#### YOUR ASSIGNMENT:
Counting from the line that holds "(code, t, d) =>", return each line exactly, through and including the last line of the entries.

#### Stored data entries:
/-- 0x0E: cue lists (R269). -/
def State.check0E (s : State) (u : Bool) : Failing :=
  let bad := fun pb l =>
    let n := s.cfld u (scHdr pb l 0) 8 0
    let start := fun k => s.cfld u (scCue pb l k 0) 23 0
    let cyc := (s.conf u (scHdr pb l 1)).toNat
    n != 0 && (decide (256 < n) || cyc == 0 || start 0 != 0 ||
      ((List.range (n - 1)).any fun k => decide (start (k + 1) ≤ start k)) || decide (cyc ≤ start (n - 1)) ||
      decide (nsPerSec ≤ (s.conf u (scHdr pb l 2)).toNat) || (List.range n).any fun k => !s.cflag u (scCue pb l k 1) 9)
  (s.blocks.find? fun pb => bad pb 0 || bad pb 1).map fun pb => (pb / 8, pb)

/-- 0x0F: multicast groups (R78, R169). -/
def State.check0F (s : State) (u : Bool) : Failing :=
  firstOf [globally ((firstBad (ascend (s.listed 0x00040000 4 64)) fun g =>
             s.cflag u (0x00040000 + 4 * g) 8 && !s.partEn u (s.cfld u (0x00040000 + 4 * g) 7 0)).map (0x1000 + ·)),
           globally (firstBad s.groupsIn fun g => (s.fmcIn u g).any fun port => !s.isPort u port)]

/-- 0x10: route tables (R164). -/
def State.check10 (s : State) (u : Bool) : Failing :=
  s.onTiles fun t => firstBad (s.routesIn t) fun k =>
    (s.hopsIn u t k).any fun port => !(s.isPort u port && s.isVfl u port) || k == s.switchNum u

/-- 0x11: a field whose fuse is blown keeps its lead value (R374). -/
def State.check11 (s : State) (_u : Bool) : Failing :=
  let os := ascend ((s.set0 ++ s.set1).map (·.1))
  (os.find? fun o => s.locked o && s.differs o (setMask o).toNat).map fun o => ((offTile o).getD 15, o / 4)

/-- The whole check of a set, in the order of its codes: the first failure as code, tile and detail. -/
def State.checkSet (s : State) (u : Bool) : Option (Nat × Nat × Nat) :=
  [s.check01, s.check02, s.check03, s.check04, s.check05, s.check06, s.check07, s.check08, s.check09, s.check0A, s.check0B,
    s.check0C, s.check0D, s.check0E, s.check0F, s.check10, s.check11].zipIdx.findSome? fun x =>
      (x.1 u).map fun f => (x.2 + 1, f)

/-! ### The end of a check (R38) -/

/-- TM_CHECK_STATUS. -/
def checkStatus : Nat := 0x00030040
/-- CONSISTENCY_CHECK_DONE (R39): a running check of the understudy set ends. A pass names no failing check or tile (DEDUCED, log
entry 99). -/
def consistencyCheckDone (s : State) : State :=
  if s.ilulysReset || s.checkState ≠ 1 then s
  else match s.checkSet (!s.leadEpoch) with
    | none => s.setLv checkStatus 2
    | some (code, t, d) =>
      (((s.setFld checkStatus 1 0 3).setFld checkStatus 15 8 code).setFld checkStatus 19 16 t).setLv 0x00030044
        (BitVec.ofNat 32 (d % 2 ^ 24))

/-- CONSISTENCY_CHECK_DONE. -/
def execConsistencyCheckDone (s : State) : Out := .next (consistencyCheckDone s)

end Sys2Proof.Machine
end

#### TASK OUTPUT:
    | some (code, t, d) =>
      (((s.setFld checkStatus 1 0 3).setFld checkStatus 15 8 code).setFld checkStatus 19 16 t).setLv 0x00030044
        (BitVec.ofNat 32 (d % 2 ^ 24))

/-- CONSISTENCY_CHECK_DONE. -/
def execConsistencyCheckDone (s : State) : Out := .next (consistencyCheckDone s)

end Sys2Proof.Machine
end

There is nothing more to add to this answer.